Task directions
Would you quote the material below from its first line through the line containing "steps keeps. -/", exactly and with both ends included?

Provided data
------

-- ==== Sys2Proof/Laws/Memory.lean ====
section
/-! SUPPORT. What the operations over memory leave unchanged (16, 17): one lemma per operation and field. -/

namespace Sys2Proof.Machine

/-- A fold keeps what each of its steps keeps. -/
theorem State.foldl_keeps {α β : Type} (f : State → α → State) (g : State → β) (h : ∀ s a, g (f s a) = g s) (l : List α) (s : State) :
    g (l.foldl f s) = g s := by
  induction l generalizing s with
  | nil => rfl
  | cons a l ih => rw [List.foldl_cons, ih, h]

------

Response to this exercise
-- ==== Sys2Proof/Laws/Memory.lean ====
section
/-! SUPPORT. What the operations over memory leave unchanged (16, 17): one lemma per operation and field. -/

namespace Sys2Proof.Machine

/-- A fold keeps what each of its steps keeps. -/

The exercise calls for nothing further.